January 26, 2014

Michael Lynch
Distinguished Professor of Biology
Center for Genomics and Bioinformatics
Department of Biology
1001 E. 3rd St.
Jordan Hall 142
Indiana University
Bloomington, IN 47405-7005
812 855 7384/6-0115(lab)

Dear Professor:
I recently found your article (Michael Lynch The Genetic Interpretation of Inbreeding Depression and Outbreeding Depression EVOLUTION vol. 45 no. 3 May 1991 page 622) and am most interested.  For several years I have pursued the notion that there is outbreeding depression just as there is inbreeding depression.  It seems obvious that anything that you need to survive will kill you if you get too much of it.  Anything important must exist in a state of balance, and indubitably gene pool size is important. 
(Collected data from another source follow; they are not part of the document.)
/-- A multi-flit request of a flow is counted, and reported at most once per flow per time epoch (R282). -/
def State.oversize (s : State) (n vn : Nat) (tooLong : Option Nat) : State :=
  match tooLong with
  | none => s
  | some f =>
    let s1 := s.bump (Off.NI_GT_CNT n) Fld.NI_GT_CNT.OVERSIZE
    let e := epochMark (s.niTime n)
    if KMap.get (fun _ => 0) (s.niAt n).overEpoch f = e then s1.occursNi n .GT_OVERSIZE f vn 1
    else (s1.modNi n (fun u => { u with overEpoch := KMap.set (fun _ => 0) u.overEpoch f e })).reportNi n .GT_OVERSIZE f vn

/-- The meter of an agent: that of the lowest-numbered valid match entry, else meter 0 (R296). -/
def State.meterOf (s : State) (n agent : Nat) : Nat :=
  match (List.range 8).find? (fun k =>
      let w := s.rd (Off.NI_METER_MATCH n k)
      bit w 63 && (agent &&& bits w 12 12) == (bits w 0 12 &&& bits w 12 12)) with
  | some k => bits (s.rd (Off.NI_METER_MATCH n k)) 24 4
  | none => 0

/-- Meter m of an NI. -/
def Ni.meter (u : Ni) (m : Nat) : Meter := KMap.get (fun _ => Meter.zero) u.meters m
/-- The NI with a meter replaced. -/
def Ni.setMeter (u : Ni) (m : Nat) (x : Meter) : Ni := { u with meters := KMap.set (fun _ => Meter.zero) u.meters m x }

/-- The marker of R297 on a request of b sixteenths of a byte: the meter after it, and the colour: 0 green, 1 yellow, 2 red. -/
def Meter.mark (x : Meter) (now b : Nat) : Meter × Nat :=
  if bit x.rate 63 then
    let tc := min (bits x.burst 0 24 * 16) (x.tc + bits x.rate 0 16 * (now - x.last))
    let tp := min (bits x.burst 24 24 * 16) (x.tp + bits x.rate 16 16 * (now - x.last))
    if tp < b then ({ x with tc := tc, tp := tp, last := now, red := satInc 65535 x.red }, 2)
    else if tc < b then ({ x with tc := tc, tp := tp - b, last := now, yellow := satInc 65535 x.yellow }, 1)
    else ({ x with tc := tc - b, tp := tp - b, last := now, green := satInc 65535 x.green }, 0)
  else ({ x with green := satInc 65535 x.green }, 0)

/-- Step 5: the colour, the PRI after it, and whether the request is discarded; `gt` is set for a GT flow packet (R296 to R298). -/
def State.meterStep (s : State) (n : Nat) (r : Req) (pri : Nat) (gt : Bool) : State × Nat × Nat × Bool :=
  if !niHasMeter n then (s, 3, pri, false)
  else
    let m := s.meterOf n r.agent
    let (x, col) := ((s.niAt n).meter m).mark (s.niTime n) (80 * r.flits * 16)
    let s1 := (s.modNi n (fun u => u.setMeter m x)).evNi n (13 + col) true (some r.attrs)
    if gt then
      if col = 2 then
        (if x.redEpoch ≠ epochMark (s.niTime n) then
          ((s1.modNi n (fun u => u.setMeter m { x with redEpoch := epochMark (s.niTime n) })).reportNi n .METER_RED_P3 0 m, col, pri, false)
        else (s1.occursNi n .METER_RED_P3 0 m 1, col, pri, false))
      else (s1, col, pri, false)
    else if col = 2 then
      if r.vn = Vn.IOP ∧ bit x.rate 62 = true then
        ((s1.modNi n (fun u => u.setMeter m { x with dropped := satInc 65535 x.dropped })).evNi n 16 true (some r.attrs), col, 0, true)
      else (s1, col, 0, false)
    else (s1, col, if col = 1 then pri - 1 else pri, false)

/-- A request that has passed steps 1 to 5 waits for step 6; a non-posted one opens its transfer (R149, R170). -/
def State.toStep6 (s : State) (n : Nat) (r : Req) (seq epoch colour pri : Nat) (flow : Option Nat) (rt : Routed) : State :=
  let ps := r.pieces
  s.modNi n (fun u =>
    let x := if r.posted then 0 else u.nextXfer
    let u1 := if r.posted then u
      else { u.setXfer x (some ⟨r, epoch, ps, false, [], 0⟩) with nextXfer := u.nextXfer + 1 }
    { u1 with wait := u1.wait ++ [⟨r, seq, rt.dest, rt.route, pri, colour, epoch, flow, ps, x⟩] })

/-- Steps 4 and 5 toward a decoded destination; a transfer without a single enabled byte has no packet and ends there, OK (R149, R161, R165, R296,
log entry 48). -/
def State.step45 (s : State) (n : Nat) (r : Req) (seq epoch dest : Nat) : State :=
  let bank := (s.bankOf n epoch).1
  let c := s.contract n bank dest r.vn r.flits
  let found := if c.route0 then some (0, if dest = n then 0 else s.routeWord n bank dest 0) else s.routeTo n bank dest
  match found with
  | none => (s.noRoute n dest r.vn).failReq n r epoch Resp.ERR_FENCED
  | some (k, w) =>
    let s1 := if 0 < k then (s.bump (Off.NI_ROUTE_CNT n) Fld.NI_ROUTE_CNT.ALT_USED).evNi n 28 true (some r.attrs) else s
    let s2 := if c.demoted then s1.bump (Off.NI_ROUTE_CNT n) Fld.NI_ROUTE_CNT.GT_DEMOTED else s1
    let s3 := s2.oversize n r.vn c.tooLong
    if r.vn = Vn.IOP ∧ r.opcode = 4 then s3.toStep6 n r seq epoch 3 c.pri c.flow ⟨dest, k, w⟩
    else
      let (s4, col, pri, drop) := s3.meterStep n r c.pri c.flow.isSome
      if drop then s4
      else if r.pieces.isEmpty then (if r.posted then s4 else s4.localDone n r epoch Resp.OK)
      else s4.toStep6 n r seq epoch col pri c.flow ⟨dest, k, w⟩

/-- Step 3 fails: ERR_UNSUPPORTED or the RESP given, and the report (R149, R157, R167). -/
def State.failDecode (s : State) (n : Nat) (r : Req) (epoch : Nat) (dgt : Bool) (resp : Nat) : State :=
  let f := if dgt then Fld.NI_ERR_STATUS.DGT_INVALID else Fld.NI_ERR_STATUS.DECODE_MISS
  ((s.setFld (Off.NI_ERR_STATUS n) f 1).reportNi n (if dgt then .DGT_INVALID else .DECODE_MISS) 0 r.vn).failReq n r epoch resp

/-- Steps 3 to 5 (R149): the address map, the configuration decode or the Destination Group Table, then the route and the meter.
An FNC waits for its fence instead (R229). Where no usable port engine is left, NO_ROUTE names the first of the list (log entry 48) (R167, R190). -/
def State.step3 (s : State) (n : Nat) (r : Req) (seq epoch : Nat) : State :=
  let s0 := s.staleCheck n epoch
  let bank := (s0.bankOf n epoch).1
  if r.vn = Vn.REQ ∧ r.opcode = 8 then s0.modNi n (fun u => { u with fences := u.fences ++ [⟨r, seq, epoch⟩] })
  else
    match r.machine with
    | some e =>
      let r' := { r with line := e % 2 ^ 20 * 2 ^ 26 + r.line % 2 ^ 26 }
      match s0.peaList n bank (e % 2 ^ 20) with
      | none => s0.failDecode n r' epoch true Resp.ERR_UNSUPPORTED
      | some l =>
        match s0.pickPea n bank l with
        | none => (s0.noRoute n (168 + l.headD 0) r.vn).failReq n r' epoch Resp.ERR_FENCED
        | some (k, dest) =>
          let s1 := if 0 < k then s0.bump (Off.NI_ROUTE_CNT n) Fld.NI_ROUTE_CNT.DGT_ALT else s0
          s1.step45 n r' seq epoch dest
    | none =>
      match s0.decodeMap n bank r.vn r.opcode r.line with
      | .miss => s0.failDecode n r epoch false Resp.ERR_UNSUPPORTED
      | .debugWrite => s0.failDecode n r epoch false Resp.ERR_ACCESS
      | .to dest => s0.step45 n r seq epoch dest

/-! ### Steps 1 and 2 -/

/-- A request fails step 2: counted by reason, recorded, reported at most once per time epoch (R433). -/
def State.strainerFail (s : State) (n : Nat) (r : Req) (epoch : Nat) (reason : Nat) : State :=
  let f := if reason = 1 then Fld.NI_ST_CNT.NO_MATCH else Fld.NI_ST_CNT.PATTERN
  let wr := match checkedAs r.vn r.opcode with
    | some (_, w) => w
    | none => false
  let last := BitVec.ofNat 64 (r.agent % 4096 * 2 ^ 52 + r.line / 64 % 2 ^ 40 * 2 ^ 12 + b2n r.priv * 8 + b2n wr * 4 + reason)
  let s1 := ((s.bump (Off.NI_ST_CNT n) f).wr (Off.NI_ST_LAST n) last).evNi n 12 true (some r.attrs)
  let s2 := if r.posted then s1.bump (Off.NI_ST_CNT n) Fld.NI_ST_CNT.DROPPED else s1
  let e := epochMark (s.niTime n)
  let s3 := if (s.niAt n).strain.denyEpoch = e then s2
    else (s2.modNi n (fun u => { u with strain := { u.strain with denyEpoch := e } })).reportAt n 0 .ST_DENY 0 r.agent r.line
  s3.failReq n r epoch Resp.ERR_ACCESS

/-- Step 2's check and the steps after it, in the bank of the request's epoch (R149, R430 to R433). -/
def State.step2check (s : State) (n : Nat) (r : Req) (seq epoch : Nat) : State :=
  if niType n = .hsl ∨ r.machine.isSome then s.step3 n r seq epoch
  else
    match s.strainer n (s.bankOf n epoch).1 r.vn r.opcode r.agent r.priv r.line with
    | .pass => s.step3 n r seq epoch
    | .byDefault => (s.bump (Off.NI_ST_CNT n) Fld.NI_ST_CNT.DEFAULT).step3 n r seq epoch
    | .noMatch => s.strainerFail n r epoch 1
    | .pattern => s.strainerFail n r epoch 2

/-- An NI becomes stale: it holds every request at step 2, and the master's register names it (R435). -/
def State.markStale (s : State) (n : Nat) : State :=
  (s.modNi n (fun u => { u with strain := { u.strain with stale := true } })).wr (Off.ST_STALE (n / 64))
    (s.rd (Off.ST_STALE (n / 64)) ||| BitVec.ofNat 64 (2 ^ (n % 64)))

/-- An NI meets an uncorrectable shadow word: it is counted and reported and the NI becomes stale (R439). -/
def State.shadowUe (s : State) (n : Nat) : State :=
  ((s.bump (Off.NI_ST_ERR n) Fld.NI_ST_ERR.UE).markStale n).reportNi n .ST_SHADOW_UE 0 0

/-- Step 2: requests other than machine requests are held while the unit is disabled or the NI is stale (R152, R429, R436, R439). -/
def State.step2 (s : State) (n : Nat) (r : Req) (seq : Nat) (e : ReadErr) : State :=
  let epoch := (s.niAt n).ep.epoch
  if niType n = .hsl ∨ r.machine.isSome then s.step2check n r seq epoch
  else
    let checked := (checkedAs r.vn r.opcode).isSome
    let s1 := if e.shadowCe && checked then s.bump (Off.NI_ST_ERR n) Fld.NI_ST_ERR.CE else s
    let st := (s1.niAt n).strain
    if st.hold || st.stale then s1.modNi n (fun u => { u with strain := { u.strain with held := u.strain.held ++ [⟨r, seq, epoch⟩] } })
    else if e.shadowUe && checked then
      (s1.shadowUe n).modNi n (fun u => { u with strain := { u.strain with held := u.strain.held ++ [⟨r, seq, epoch⟩] } })
    else s1.step2check n r seq epoch

/-- The admission pipeline, steps 1 to 5, for a request presented at an NI whose island is ON (R149). -/
def State.takeReq (s : State) (n : Nat) (r : Req) (e : ReadErr) : State :=
  let seq := (s.niAt n).seq
  let s1 := (s.modNi n (fun u => { u with seq := u.seq + 1 })).tableErr n (s.niAt n).ep.bank e
  if s1.niFenced n || s1.agentFenced n r.agent then s1.failFence n r else s1.step2 n r seq e

/-- An NI admits: its island is ON, and no lowering of it has begun (R493). -/
def State.admits (s : State) (n : Nat) : Bool :=
  let d := s.domAt (niIsland n)
  d.st == .on && d.phase == .steady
I notice you are quite comfortable with mathematics.  Like most mortals, I stand in awe.  I recently was working on a problem that reduced to, “How many times must you throw a coin before you get heads?”  I take it that the mode is once, the median is somewhere between one and two and the mean is two.  It would be nice if I could demonstrate that clearly, but I can’t. 

The question is not trivial from a genetic standpoint.  If two populations of a species were guaranteed to undergo speciation at exactly two thousand generations, then the laws of Mendel require that the population cannot exceed a thousand for very long.  Kind of, more or less, I think.
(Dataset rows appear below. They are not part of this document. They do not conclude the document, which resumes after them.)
-- ==== Sys2Proof/Machine/NiSend.lean ====
section
/-! DEFINITION. Meanings of the sending commands of a network interface: tag allocation, fences, answers, injection, retries and
timers (R149 to R190, R229, R277 to R302). -/
namespace Sys2Proof.Machine

/-! ### Step 6 -/

/-- A request of IOP or ION waits for the old epoch to drain, for the route to its destination has changed (R183). -/
def State.epochHeld (s : State) (n : Nat) (w : Waiting) : Bool :=
  let u := s.niAt n
  (w.r.vn == Vn.IOP || w.r.vn == Vn.ION) && w.epoch == u.ep.epoch && u.ep.holds.contains w.dest

/-- A waiting request may take its next step-6 slot: no earlier request of its VN waits (R182), its destination is not held by R183,
its queue has room, and a tag and buffers are free (R172, R174, R183, R279). -/
def State.mayAllocate (s : State) (n : Nat) (w : Waiting) : Bool :=
  let u := s.niAt n
  match w.todo with
  | [] => true
  | p :: _ =>
    !s.epochHeld n w &&
    u.queueRoom w.pri w.flow && decide (w.r.txLines p ≤ u.txFree) && decide (w.r.rxLines p ≤ u.rxFree) &&
    (w.r.posted || (s.freeTag n w.r.vn).isSome)

/-- The first waiting request that step 6 can serve; requests of one VN keep their order, but one that R183 holds does not stop those of its VN to
other destinations (R182, R183). -/
def State.nextWaiting (s : State) (n : Nat) : Option (Nat × Waiting) :=
  let l := (s.niAt n).wait
  (List.range l.length).findSome? (fun i =>
    match l[i]? with
    | some w => if (l.take i).any (fun v => v.r.vn == w.r.vn && !(s.epochHeld n v && v.dest != w.dest)) || !s.mayAllocate n w then none else some (i, w)
    | none => none)

/-- A piece takes its tag and buffers, is built, sampled and queued (R149 steps 6 and 7, R170, R172, R174, R538). -/
def State.sendPiece (s : State) (n : Nat) (w : Waiting) (p : Piece) : State :=
  let tag := if w.r.posted then none else s.freeTag n w.r.vn
  let pk := w.pkt n (tag.getD 0) p
  let (s1, h) := s.leafSample n w.dest pk.h
  let pk' := { pk with h := h }
  let s2 := s1.evNi n 4 true (some h)
  match tag with
  | none =>
    (s2.modNi n (fun u => { u with txFree := u.txFree - w.r.txLines p })).enqueue n w.pri w.flow
      ⟨pk', w.dest, s.niTime n, false, w.r.txLines p⟩
  | some t =>
    (s2.takeTag n t { Tag.freed with
      st := .opened, req := some pk', dest := w.dest, seq := w.seq, xfer := w.xfer, piece := p.place,
      data := if w.r.isRead || w.r.cohWrite then p.data else [],
      rx := w.r.rxLines p, tx := w.r.txLines p }).enqueue n w.pri w.flow ⟨pk', w.dest, s.niTime n, false, 0⟩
I have spent several years in pursuit of this issue.  You can look at nobabies.net and see what I’ve done.  An overview is posted there dating to the first of this year.  I now see that you were publishing on the issue at a time when for me it was only a kind of an itch.  I’m wondering whether you have published anything relevant more recently.  I see you have a recent book out, and if it includes recent thoughts by you I’d be happy to purchase it, although I’m too much of a skinflint (or have been too thoroughly ruined by my fool’s errand) to buy a copy and just spend five minutes with the table of contents. 

Thank you for being an early beacon in a generally ill lit field of such importance.


M. Linton Herbert MD

I am happy to say that Dr. Lynch was kind enough to make a prompt reply.  He says he has not done much with the issue over the past decade.